Jeanlouis Cornuz (February 17, 1922 – October 14, 2007) was a Swiss writer.

Biography
Jeanlouis Cornuz was born in Lausanne, Switzerland. He studied literature at the University of Lausanne and at the University of Zürich. In 1946, at age 24, he worked as an interpreter during the Nuremberg international trials of Nazi German officials involved in the Holocaust. He then taught literature in Switzerland at state gymnasiums (Gymnase de la Cité in Lausanne and Gymnase de Chamblandes in Pully), and also worked as a teacher in the United States of America.

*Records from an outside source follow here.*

/-- PREEMPT (R400, 18 R413): the victims of the first launch in the order stop, and are saved together once every context of them can
be; launches that had been stopped and are victims no more go on. With `arg.flag` the save of the context at place `arg.b` fails
(R416). -/
def execPreempt (s : State) : Out :=
  .next (if !s.fwRuns then s
    else
      let s := s.reserveTests
      let due := s.toSave
      let s := (s.launches.filter fun x => x.2.halt == some false && !due.contains x.1).foldl
        (fun s x => s.haltLaunch x.1 none) s
      if due.isEmpty then s else s.trySave due false s.lostArg)

/-- CONTEXT_RESUME (18 R414): pre-empted launch `arg.a` resumes, if it is the first in the order that can start. With `arg.flag`
the restore of the context at place `arg.b` fails. -/
def execContextResume (s : State) : Out :=
  .next (if !s.fwRuns then s
    else match s.firstStart with
      | some (x, _) => if x == .saved s.arg.a then ((s.reserveTests).resume s.arg.a s.lostArg).getD s else s
      | none => s)

/-! ### Completion (16 R392, 09 R252) -/

/-- A launch is over: every context has retired, what they stored is at its home, and every copy command of it has completed. -/
def State.launchOver (s : State) (lid : Nat) (l : Launch) : Bool :=
  l.st == .running && l.contexts.all (fun x => (s.getCtx x.2).st == .retired && (s.getCtx x.2).q.copyq.isEmpty) &&
    (s.flights.all fun f => l.contexts.all fun x => x.2 != f.cid) && s.copies.all fun c => c.lid != lid || c.fw

/-- A started command whose effects have performed and whose completion is not on its way. -/
def State.cmdOver (s : State) (c : Command) : Bool :=
  c.started && c.phase == 0 && match c.launch with
    | none => c.done
    | some lid => match NatMap.find? s.launches lid with
      | none => true
      | some l => if l.isJob then c.done else s.launchOver lid l

/-- A command's failure code. -/
def State.cmdFail (s : State) (c : Command) : Nat :=
  if c.fail ≠ 0 then c.fail
  else match c.launch.bind (NatMap.find? s.launches) with
    | some l => l.fail
    | none => 0

/-- The completion word's write: SEQ with F in bit 63. -/
def State.release1 (s : State) (q : Nat) (c : Command) (code : Nat) : State × CpRes :=
  if c.word 1 = 0 then (s, .done)
  else
    let v := if code = 0 then c.word 2 else c.word 2 ||| 0x8000000000000000#64
    s.cpWrite q (s.queue q).tid (c.word 1).toNat (valBytes v 8)

/-- A command whose completion release has performed leaves its queue; QSTAT holds its failure, and the number of its launch is
free (R392, R397). -/
def State.leaveQueue (s : State) (q i : Nat) (c : Command) : State :=
  let x := s.takeRefused q
  let s := x.1
  let code := if x.2 then 3 else c.fail
  let w := s.queue q
  let was := w.startable.isSome
  let w := { w with cmds := w.cmds.eraseIdx i }
  let s := s.setQueue q (if code = 0 then w else { w with fseq := bits (c.word 2) 0 32, fcode := code })
  let s := match c.launch with
    | some lid => { s with launches := NatMap.del s.launches lid }
    | none => s
  if !was && w.startable.isSome then s.stamp q else s

/-- A command completes: its completion is released, and once that has performed it leaves its queue. -/
def State.complete (s : State) (q i : Nat) (c : Command) (code : Nat) : State :=
  match State.release1 (s.takeRefused q).1 q c code with
  | (_, .wait) => s
  | (t, .fail) => t.leaveQueue q i { c with fail := 3 }
  | (t, .done) =>
    let c := { c with fail := code, phase := 2 }
    if t.cpOut q then t.setCmd q i c else t.leaveQueue q i c

/-- COMMAND_COMPLETION (R392): the completion of the command of queue `arg.a` whose release has performed; else the first command
that is over, or the one at index `arg.b` where it is, completes. -/
def execCommandCompletion (s : State) : Out :=
  .next (
    let q := s.queueArg
    let w := s.queue q
    let at_ (i : Nat) : Option (Nat × Command) := (w.cmds[i]?).bind fun c => if s.cmdOver c then some (i, c) else none
    if !s.fwRuns || s.cpOut q then s
    else match w.cmds.findIdx? fun c => c.phase == 2 with
      | some i => match w.cmds[i]? with
        | some c => s.leaveQueue q i c
        | none => s
      | none =>
        if !s.quiet q then s
        else match at_ s.arg.b with
          | some (i, c) => s.complete q i c (s.cmdFail c)
          | none => match (w.cmds.findIdx? s.cmdOver).bind at_ with
            | some (i, c) => s.complete q i c (s.cmdFail c)
            | none => s)

/-! ### WAITV and SIGNAL (16 R401, R402) -/

/-- A command done with a code. -/
def State.done (s : State) (q i : Nat) (c : Command) (code : Nat) : State :=
  s.setCmd q i { c with done := true, fail := code }

/-- COND of WAITV. -/
def waitHolds (cond : Nat) (m k v : Word) : Bool :=
  match cond with
  | 0 => (m &&& k) == v
  | 1 => (m &&& k) != v
  | 2 => v.ule (m &&& k)
  | _ => v.ult (m &&& k)

/-- WAITV's read and test. -/
def State.waitv (s : State) (q : Nat) : State :=
  match s.running q 2 with
  | none => s
  | some (i, c) =>
    let w := s.queue q
    let va := (c.word 3).toNat
    if c.reserved true [3, 4, 5] || decide (3 < bits (c.word 0) 12 4) then s.done q i c 2
    else if va % 8 ≠ 0 then s.done q i c 3
    else match s.cpFetch q 0 w.tid va 8 with
      | (s, .wait) => s
      | (s, .fail) => (s.cpDrop q).done q i c 3
      | (s, .bytes l) =>
        let r := (s.cpDrop q).plain l
        if waitHolds (bits (c.word 0) 12 4) (ofBytes 64 r.2) (c.word 5) (c.word 4) then r.1.done q i c 0
        else r.1.setCmd q i { c with prog := 1 }

/-- WAITV: the command of queue `arg.a` reads its word for the first time. -/
def execWaitv (s : State) : Out :=
  .next (match s.running s.queueArg 2 with
    | some (_, c) => if c.prog = 0 then s.waitv s.queueArg else s
    | none => s)

/-- WAITV_POLL (R402): the waiting WAITV of queue `arg.a` reads again. -/
def execWaitvPoll (s : State) : Out :=
  .next (match s.running s.queueArg 2 with
    | some (_, c) => if c.prog ≠ 0 then s.waitv s.queueArg else s
    | none => s)

/-- A copy command that a command of the firmware runs as, with source bytes that are already at hand. -/
def State.asCopy (s : State) (q i : Nat) (c : Command) (op : CopyOp) (buf : List Byte) : State :=
  let x := fwCmd (8192 + q) q (s.queue q).tid op .running (((List.range buf.length).zip buf).map fun b => (b.1, some b.2))
  State.setCmd { s with copies := s.copies ++ [x] } q i { c with prog := 1 }

/-- SIGNAL's checks, then `f`. -/
def State.signal (s : State) (add : Bool) (f : State → Nat → Nat → Command → State) : State :=
  let q := s.queueArg
  match s.running q 3 with
  | none => s
  | some (i, c) =>
    if (c.word 5).getLsbD 0 != add || c.prog != 0 then s
    else if c.reserved false [3, 4, 5] || (c.word 5).toNat / 2 != 0 then s.done q i c 2
    else f s q i c

/-- SIGNAL_WRITE: M[A] := V, as a release; it runs as a copy of 8 bytes that are at hand. -/
def execSignalWrite (s : State) : Out :=
  .next (s.signal false fun s q i c => s.asCopy q i c (.cpy (c.word 3).toNat 0 8) (valBytes (c.word 4) 8))

/-- SIGNAL_ADD: an i64 add of V at the home unit; A must be aligned (R281). -/
def execSignalAdd (s : State) : Out :=
  .next (s.signal true fun s q i c =>
    if (c.word 3).toNat % 8 ≠ 0 then s.done q i c 3
    else s.asCopy q i c (.cpacc (c.word 3).toNat 0 8 0 3) (valBytes (c.word 4) 8))

/-! ### COPY, FILL, SNAP, QFENCE (16 R401, R393) -/

/-- COPY and FILL: the reserved fields, then the copy. -/
def State.fwCopy (s : State) (op : Nat) (f : Command → CopyOp) : State :=
  let q := s.queueArg
  match s.running q op with
  | none => s
  | some (i, c) =>
    if c.prog ≠ 0 then s
    else if c.reserved false [3, 4, 5] || bits (c.word 5) 40 24 != 0 then s.done q i c 2
    else s.asCopy q i c (f c) []

/-- COPY of queue `arg.a`. -/
def execCopy (s : State) : Out :=
  .next (s.fwCopy 4 fun c => .cpy (c.word 3).toNat (c.word 4).toNat (c.word 5).toNat)

/-- FILL of queue `arg.a`. -/
def execFill (s : State) : Out :=
  .next (s.fwCopy 5 fun c => .cpfill (c.word 3).toNat (c.word 4) false (c.word 5).toNat)

/-- SNAP's checks, then `f`. -/
def State.snapCmd (s : State) (drop : Bool) (f : State → Nat → Nat → Command → State) : State :=
  let q := s.queueArg
  match s.running q 6 with
  | none => s
  | some (i, c) =>
    if (c.word 3).getLsbD 0 != drop then s
    else if c.reserved false [3, 4, 5] || (c.word 3).toNat / 2 != 0 then s.done q i c 2
    else f s q i c

/-- SNAP_NEW (03 R88): the handle is written, and has performed, before the command is done. -/
def execSnapNewCmd (s : State) : Out :=
  .next (s.snapCmd false fun s q i c =>
    let tid := (s.queue q).tid
    if c.phase = 1 then
      if s.cpOut q then s
      else
        let x := s.takeRefused q
        x.1.done q i { c with phase := 0 } (if x.2 then 3 else 0)
    else if !s.quiet q || !s.clockSettled then s
    else match (s.translate none tid none (c.word 5).toNat .write).2 with
    | .fault _ _ => s.done q i c 3
    | .ok _ _ => match s.snapAlloc tid with
      | none => s.done q i c 5
      | some (s', h) => match s'.cpWrite q tid (c.word 5).toNat (valBytes (wd h) 8) with
        | (s'', .done) => s''.setCmd q i { c with phase := 1 }
        | (_, .wait) => s
        | (_, .fail) => s.done q i c 3)

/-- SNAP_DROP (03 R90). -/
def execSnapDropCmd (s : State) : Out :=
  .next (s.snapCmd true fun s q i c =>
    let r := s.snapRelease (s.queue q).tid (c.word 4).toNat
    r.1.done q i c (if r.2 then 0 else 5))

/-- QFENCE (R393): no effect of its own. -/
def execQfence (s : State) : Out :=
  .next (match s.running s.queueArg 10 with
    | some (i, c) => s.done s.queueArg i c (if c.reserved false [] then 2 else 0)
    | none => s)

/-! ### SELFTEST (16 R406) -/

/-- A SELFTEST whose byte was refused gives up its clusters. -/
def State.testsFail (s : State) (q i : Nat) (c : Command) : State :=
  (s.unreserve c).done q i c 3

/-- SELFTEST of queue `arg.a`: only the physical function's; its clusters are reserved. Once the byte of a tested cluster has
performed, it goes on, or is done. -/
def execSelftest (s : State) : Out :=
  .next (
    let q := s.queueArg
    match s.running q 8 with
    | none => s
    | some (i, c) =>
      if (s.queue q).tid ≠ 0 then s.done q i c 1
      else if c.reserved false [3, 4, 5] then s.done q i c 2
      else if s.cpOut q then s
      else
        let x := if c.phase = 0 then (s, false) else s.takeRefused q
        let c := { c with phase := 0 }
        if x.2 then x.1.testsFail q i c
        else if c.untested.isEmpty then x.1.done q i c 0
        else (x.1.setCmd q i c).reserveTests)

/-- SELFTEST_CLUSTER: the lowest reserved cluster of the SELFTEST of queue `arg.a` has run its tests, with outcome `arg.c`: 0
pass, 1 corrected errors only, 2 fail. It is cleared, and its byte is written. -/
def execSelftestCluster (s : State) : Out :=
  .next (
    let q := s.queueArg
    let r := s.arg.c % 3
    match s.running q 8 with
    | none => s
    | some (i, c) =>
      if !c.testing (s.queue q).tid ∨ !s.quiet q then s
      else match c.untested.find? fun p => (s.getClu p).reserved with
        | none => s
        | some p =>
          match s.cpWrite q 0 ((c.word 5).toNat + p) [BitVec.ofNat 8 r] with
          | (_, .wait) => s
          | (s, .fail) => s.testsFail q i c
          | (s, .done) =>
            let bank := coreBank (32 * p)
            let s := if r = 1 then s.logError bank 1 0x0001 false 0 0 none
              else if r = 2 then s.logError bank 2 0x0010 false 0 0 none else s
            let s := s.clearCluster p
            let s := s.setClu p { s.getClu p with reserved := false, withdrawn := r == 2, lastTid := none }
            let c' := { c with prog := c.prog + 2 ^ p, phase := if s.cpOut q then 1 else 0 }
            if c'.phase = 0 ∧ c'.untested.isEmpty then s.done q i c' 0 else s.setCmd q i c')
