-- ==== Sys2Proof/Certificates/Slice0/Obligations.lean ====
section
/-! DEFINITION. The statements about the Nurus NX8 that the provers are asked to prove: what each instruction and event row
does, what it leaves unchanged, and the rules of the whole machine. -/

/-! ### How the statements speak

`onlyOwes`, `clean` and the other names here only abbreviate; they hold no meaning of an instruction. -/

namespace Sys2Proof.Claims

open Sys2Proof Sys2Proof.Machine

/-- The word at hand has a true predicate and the scalar registers it consumes hold no poison. -/
def clean (s : State) (regs : List Nat) : Prop := s.pred = true ∧ ∀ r ∈ regs, s.spois r = false

/-- `s` with one more result owed, and nothing else changed: no register, no flag, no memory. -/
def owing (s : State) (r : Result) : State :=
  { s with ctx := { s.ctx with q := { s.ctx.q with results := s.ctx.q.results ++ [r] } } }

/-- `s` owing a value without poison to scalar register `d` after `lat` bundles. -/
def owingS (s : State) (d : BitVec 6) (v : Word) (lat : Nat) : State :=
  owing s ⟨.sreg (s.sname d.toNat), v.setWidth 512, 1, 0, lat, false⟩

/-- `s` owing a truth value to predicate `k` after one bundle. -/
def owingK (s : State) (k : Nat) (b exact : Bool) : State := owing s ⟨.kreg k, if b then 1 else 0, 1, 0, 1, exact⟩

/-- `s` owing a mask to register `n` of group `g` after one bundle, all lanes. -/
def owingM (s : State) (g n : Nat) (v : BitVec 16) (exact : Bool) : State :=
  owing s ⟨.mreg g n, v.setWidth 512, 0xFFFF, 0, 1, exact⟩

/-- `t` is `s` but for the results owed and for what the bundle at hand measures and draws; no trap has been taken. -/
def onlyOwes (s t : State) : Prop :=
  { t with issue := s.issue, ctx := { t.ctx with q := { t.ctx.q with results := s.ctx.q.results } } } = s ∧
    t.issue.trap = s.issue.trap ∧ t.issue.target = s.issue.target

/-- `s` with other queues in the focused context, and nothing else changed. -/
def withQ (s : State) (q : Queues) : State := { s with ctx := { s.ctx with q := q } }

/-- `s` with other control registers in the focused context, and nothing else changed. -/
def withC (s : State) (c : CRegs) : State := { s with ctx := { s.ctx with c := c } }

/-- `s` with one more freeze of the focused context. -/
def frozenBy (s : State) (f : Freeze) : State :=
  { s with ctx := { s.ctx with freezes := if s.ctx.freezes.contains f then s.ctx.freezes else s.ctx.freezes ++ [f] } }

/-- `s` with the branch of the bundle at hand going to `a`. -/
def branching (s : State) (a : Word) : State := { s with issue := { s.issue with target := some a.toNat } }
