/-! ### `setByte` -/

@[simp] theorem State.setByte_agenda (s : State) (a : Nat) (b : Byte) : (s.setByte a b).agenda = s.agenda := rfl
@[simp] theorem State.setByte_arg (s : State) (a : Nat) (b : Byte) : (s.setByte a b).arg = s.arg := rfl
@[simp] theorem State.setByte_env (s : State) (a : Nat) (b : Byte) : (s.setByte a b).env = s.env := rfl
@[simp] theorem State.setByte_issue (s : State) (a : Nat) (b : Byte) : (s.setByte a b).issue = s.issue := rfl
@[simp] theorem State.setByte_draws (s : State) (a : Nat) (b : Byte) : (s.setByte a b).draws = s.draws := rfl
@[simp] theorem State.setByte_stepping (s : State) (a : Nat) (b : Byte) : (s.setByte a b).stepping = s.stepping := rfl
@[simp] theorem State.setByte_halted (s : State) (a : Nat) (b : Byte) : (s.setByte a b).halted = s.halted := rfl
@[simp] theorem State.setByte_cur (s : State) (a : Nat) (b : Byte) : (s.setByte a b).cur = s.cur := rfl
@[simp] theorem State.setByte_ctx (s : State) (a : Nat) (b : Byte) : (s.setByte a b).ctx = s.ctx := rfl
@[simp] theorem State.setByte_core (s : State) (a : Nat) (b : Byte) : (s.setByte a b).core = s.core := rfl
@[simp] theorem State.setByte_clu (s : State) (a : Nat) (b : Byte) : (s.setByte a b).clu = s.clu := rfl
@[simp] theorem State.setByte_ctxs (s : State) (a : Nat) (b : Byte) : (s.setByte a b).ctxs = s.ctxs := rfl
@[simp] theorem State.setByte_cores (s : State) (a : Nat) (b : Byte) : (s.setByte a b).cores = s.cores := rfl
@[simp] theorem State.setByte_clus (s : State) (a : Nat) (b : Byte) : (s.setByte a b).clus = s.clus := rfl
@[simp] theorem State.setByte_mem (s : State) (a : Nat) (b : Byte) :
    (s.setByte a b).mem = NatMap.set 0 s.mem a b := rfl
@[simp] theorem State.setByte_memPoison (s : State) (a : Nat) (b : Byte) : (s.setByte a b).memPoison = s.memPoison := rfl
@[simp] theorem State.setByte_upsets (s : State) (a : Nat) (b : Byte) : (s.setByte a b).upsets = s.upsets := rfl
@[simp] theorem State.setByte_residues (s : State) (a : Nat) (b : Byte) : (s.setByte a b).residues = s.residues := rfl
@[simp] theorem State.setByte_cached (s : State) (a : Nat) (b : Byte) : (s.setByte a b).cached = s.cached := rfl
@[simp] theorem State.setByte_walkCache (s : State) (a : Nat) (b : Byte) : (s.setByte a b).walkCache = s.walkCache := rfl
@[simp] theorem State.setByte_openRmws (s : State) (a : Nat) (b : Byte) : (s.setByte a b).openRmws = s.openRmws := rfl
@[simp] theorem State.setByte_recalled (s : State) (a : Nat) (b : Byte) : (s.setByte a b).recalled = s.recalled := rfl
@[simp] theorem State.setByte_flights (s : State) (a : Nat) (b : Byte) : (s.setByte a b).flights = s.flights := rfl
@[simp] theorem State.setByte_cclk (s : State) (a : Nat) (b : Byte) : (s.setByte a b).cclk = s.cclk := rfl
@[simp] theorem State.setByte_pclk (s : State) (a : Nat) (b : Byte) : (s.setByte a b).pclk = s.pclk := rfl
@[simp] theorem State.setByte_unpublished (s : State) (a : Nat) (b : Byte) : (s.setByte a b).unpublished = s.unpublished := rfl
@[simp] theorem State.setByte_turn (s : State) (a : Nat) (b : Byte) : (s.setByte a b).turn = s.turn := rfl
@[simp] theorem State.setByte_dir (s : State) (a : Nat) (b : Byte) : (s.setByte a b).dir = s.dir := rfl
@[simp] theorem State.setByte_autoQ (s : State) (a : Nat) (b : Byte) : (s.setByte a b).autoQ = s.autoQ := rfl
@[simp] theorem State.setByte_snaps (s : State) (a : Nat) (b : Byte) : (s.setByte a b).snaps = s.snaps := rfl
@[simp] theorem State.setByte_txs (s : State) (a : Nat) (b : Byte) : (s.setByte a b).txs = s.txs := rfl
@[simp] theorem State.setByte_colfreed (s : State) (a : Nat) (b : Byte) : (s.setByte a b).colfreed = s.colfreed := rfl
@[simp] theorem State.setByte_colst (s : State) (a : Nat) (b : Byte) : (s.setByte a b).colst = s.colst := rfl
@[simp] theorem State.setByte_lrsz (s : State) (a : Nat) (b : Byte) : (s.setByte a b).lrsz = s.lrsz := rfl
@[simp] theorem State.setByte_dirRoom (s : State) (a : Nat) (b : Byte) : (s.setByte a b).dirRoom = s.dirRoom := rfl
@[simp] theorem State.setByte_tenants (s : State) (a : Nat) (b : Byte) : (s.setByte a b).tenants = s.tenants := rfl
@[simp] theorem State.setByte_fqOver (s : State) (a : Nat) (b : Byte) : (s.setByte a b).fqOver = s.fqOver := rfl
@[simp] theorem State.setByte_watchQ (s : State) (a : Nat) (b : Byte) : (s.setByte a b).watchQ = s.watchQ := rfl
@[simp] theorem State.setByte_queues (s : State) (a : Nat) (b : Byte) : (s.setByte a b).queues = s.queues := rfl
@[simp] theorem State.setByte_launches (s : State) (a : Nat) (b : Byte) : (s.setByte a b).launches = s.launches := rfl
@[simp] theorem State.setByte_nextLid (s : State) (a : Nat) (b : Byte) : (s.setByte a b).nextLid = s.nextLid := rfl
@[simp] theorem State.setByte_nextOrder (s : State) (a : Nat) (b : Byte) : (s.setByte a b).nextOrder = s.nextOrder := rfl
@[simp] theorem State.setByte_copies (s : State) (a : Nat) (b : Byte) : (s.setByte a b).copies = s.copies := rfl
@[simp] theorem State.setByte_colls (s : State) (a : Nat) (b : Byte) : (s.setByte a b).colls = s.colls := rfl
@[simp] theorem State.setByte_mca (s : State) (a : Nat) (b : Byte) : (s.setByte a b).mca = s.mca := rfl
@[simp] theorem State.setByte_hwpa (s : State) (a : Nat) (b : Byte) : (s.setByte a b).hwpa = s.hwpa := rfl
@[simp] theorem State.setByte_hwpc (s : State) (a : Nat) (b : Byte) : (s.setByte a b).hwpc = s.hwpc := rfl
@[simp] theorem State.setByte_device (s : State) (a : Nat) (b : Byte) : (s.setByte a b).device = s.device := rfl
@[simp] theorem State.setByte_route (s : State) (a : Nat) (b : Byte) : (s.setByte a b).route = s.route := rfl
@[simp] theorem State.setByte_ports (s : State) (a : Nat) (b : Byte) : (s.setByte a b).ports = s.ports := rfl
@[simp] theorem State.setByte_peerReqs (s : State) (a : Nat) (b : Byte) : (s.setByte a b).peerReqs = s.peerReqs := rfl
@[simp] theorem State.setByte_discard (s : State) (a : Nat) (b : Byte) : (s.setByte a b).discard = s.discard := rfl
@[simp] theorem State.setByte_relays (s : State) (a : Nat) (b : Byte) : (s.setByte a b).relays = s.relays := rfl
@[simp] theorem State.setByte_mgmt (s : State) (a : Nat) (b : Byte) : (s.setByte a b).mgmt = s.mgmt := rfl
@[simp] theorem State.setByte_outbox (s : State) (a : Nat) (b : Byte) : (s.setByte a b).outbox = s.outbox := rfl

A columnist and journalist, he contributed to various newspapers and magazines in Switzerland. This sharp chess player was a benevolent editor-in-chief for the monthly l'Essor magazine from 1995 to 1998. He also was a delegate at the Canton de Vaud parliament for the left wing party POP (popular worker party).
Jeanlouis Cornuz published various essays about Jules Michelet, André Dhôtel, Gottfried Keller and an acclaimed biography of  Victor Hugo. He also contributed drama plays for the radio and stage and authored several novels. A Germanist, he translated Ernst Wiechert, Walter Diggelmann, Urs Schwarz, Wolfgang Leonhard and Gottfried Keller from German into French.

Novels 
La vieille femme, Ed. du Viaduc, 1954 (Roman) 
Le réfractaire, Rencontre, 1964 (Roman) 
Parce que c'était toi, La Baconnière, 1966. (Roman) 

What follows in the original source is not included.